Physically based deformation is an actively sought out area of research. Real-time deformations of 3D volumes as well as polygonal objects have been used in the modeling of real-time surgery simulators in the past with approaches such as FEM-based models [1, 2], ray deflectors [3, 4], mass spring models [5, 6], and chain mail algorithm . In this paper, we limit our discussion to the mass spring models since they are among physically based methods of deformation. This restriction is for convenience only and it is easy to apply the proposed ideas to any of the existing deformation methods cited earlier since all of the models follow the same physical laws. How they follow the laws is subjective. Our main contribution is the development of a new pipeline on the GPU using the transform feedback mechanism for physically based deformation that is independent of the integration solver and the deformation method used.
Prior approaches are based on the GPGPU approach that requires rendering of positions and velocities into separate offscreen buffers using multiple passes. Moreover, these approaches are using the fragment pipeline only which results in an imbalanced utilization of the programmable graphics pipeline. In contrast, our approach performs the deformation calculation in the vertex shader in a single pass. In addition, the fragment shader may be utilized for other rendering tasks, for example, volume rendering of the deformed elements. Since the transform feedback mechanism allows points to be deformed directly on the GPU without a CPU transfer, this saves the GPU bandwidth significantly, preventing the stalls which might have taken place due to the CPU-GPU transfer. Utilizing the proposed pipeline, we can obtain a much more concise implementation as we will see using the cloth simulation as an example.
2. Previous Work
Deformable models allow us to portray the accurate real world behavior of a 3D object be it a polygonal geometry or a 3D volume. Without these models, the 3D world would seem characterless. In the case of the surgical simulators, this realism is particularly important since this dynamic behavior adds to the visual cues which play a significant role during the surgical training. There has been a considerable amount of research on physical deformable models in computer graphics. Rather than listing out all of the approaches one by one, we refer the readers to the following survey .

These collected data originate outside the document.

-- ==== Sys2Proof/Machine/Footprint.lean ====
section
/-! DEFINITION. What the spec lets each instruction write: the frame statements are about this table. A row follows the pseudocode
and the "Flags written" line of the instruction's rule (files 40 to 47), the table of R36 and the access table of R71. -/

namespace Sys2Proof.Machine

/-- What an instruction may write, in the state its effect starts from: 8-bit registers, SP, the flags (true: may be written), pc
beyond the advance of R96, IME, the run state, and the addresses of the bytes it stores. Nothing else of the state. -/
structure Footprint where
  regs   : List Reg8
  sp     : Bool
  flags  : Flags
  pc     : Bool
  ime    : Bool
  run    : Bool
  stores : List Word
  deriving DecidableEq, Repr

/-- Nothing is written. -/
def Footprint.empty : Footprint := ⟨[], false, ⟨false, false, false, false⟩, false, false, false, []⟩

/-- 8-bit registers only. -/
def Footprint.ofRegs (rs : List Reg8) : Footprint := { Footprint.empty with regs := rs }

/-- A pair, or SP (R33, R38). -/
def Footprint.pair : Pair → Footprint
  | .bc => .ofRegs [.b, .c]
  | .de => .ofRegs [.d, .e]
  | .hl => .ofRegs [.h, .l]
  | .sp => { Footprint.empty with sp := true }

/-- Bytes of memory only. -/
def Footprint.store (as : List Word) : Footprint := { Footprint.empty with stores := as }

/-- Bytes of memory and 8-bit registers. -/
def Footprint.storeAndRegs (as : List Word) (rs : List Reg8) : Footprint := { Footprint.ofRegs rs with stores := as }

/-- Flags besides. -/
def Footprint.withFlags (fp : Footprint) (fl : Flags) : Footprint := { fp with flags := fl }

/-- IME besides. -/
def Footprint.withIme (fp : Footprint) : Footprint := { fp with ime := true }

/-- IME only (R211, R212). -/
def Footprint.imeOnly : Footprint := Footprint.empty.withIme

/-- The run state only (R215, R321). -/
def Footprint.runOnly : Footprint := { Footprint.empty with run := true }

/-- pc only (R182). -/
def Footprint.jump : Footprint := { Footprint.empty with pc := true }

/-- pc, or the run state where the target is out of range (R181). -/
def Footprint.jumpRel : Footprint := { Footprint.empty with pc := true, run := true }

/-- `Push`: SP, and the two bytes at the new SP (R200). -/
def Footprint.push (s : State) : Footprint := { Footprint.store [s.sp - 2, s.sp - 2 + 1] with sp := true }

/-- A call: a push and pc (R183). -/
def Footprint.call (s : State) : Footprint := { Footprint.push s with pc := true }

/-- `Pop` into 8-bit registers (R201, R203). -/
def Footprint.popTo (rs : List Reg8) : Footprint := { Footprint.ofRegs rs with sp := true }

/-- A return: `Pop` into pc (R184). -/
def Footprint.ret : Footprint := { Footprint.popTo [] with pc := true }

/-- A conditional instruction writes nothing when it is not taken (R271). -/
def Footprint.when (taken : Bool) (fp : Footprint) : Footprint := if taken then fp else .empty

/-- The flags the 8-bit increments and decrements write (R160). -/
def incDecFlagsWritten : IncDecFlags → Flags
  | .unchanged => ⟨false, false, false, false⟩
  | .sm83 => ⟨true, true, true, false⟩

Numerous deformation models have been proposed. One such model, the ray deflectors method [3, 4], involves bending of viewing rays using translate, rotate, scale, and discontinuous operators for deformation. It should be noted that the operators are limited to spheres only; thus, it is difficult to approximate more complex topologies without a very large number of spheres of varying radii. This in turn requires significant resources which makes this method non-real time.
With the introduction of the 3D texture mapping capability in hardware, new and innovative uses of texture memory were proposed. This includes applications ranging from volumetric renderers to volume deformers. Typically, this approach [9, 10] converts the volume into a collection of tetrahedra. Following this conversion, the volume deformation is applied in either model space or volume space using an affine matrix. Along with the transformation matrix, several constraints are also imposed  to maintain continuity. Unfortunately, this model requires considerable additional processing time during conversion of the volume into its tetrahedral representation. Moreover, continuity constraints have to be met in order to avoid cracks between the tetrahedra during deformation. To circumvent this problem, the skeleton trees method  was proposed that uses the skeleton representation of the data to aid as bones for deformation. The same disadvantage as in the texture mapping approach is that the extraction of the skeleton representation requires considerable amount of preprocessing time which is dependent on the dataset resolution.
Similar to the requirement of the intermediate representation for the 3D texture mapping and the skeleton trees approach, the displacement-driven model  generates deformations by extracting a high-resolution triangular surface mesh. It constructs a deformed node index table (DNIT) to model the deformation propagation driven by the displacement at a surface contact point (SCP). Surface nodes that undergo deformation are added to the current DNIT according to the triangular mesh topology. It sounds promising for real-time deformation, but this approach is limited to modeling of isotropic elastic deformations only.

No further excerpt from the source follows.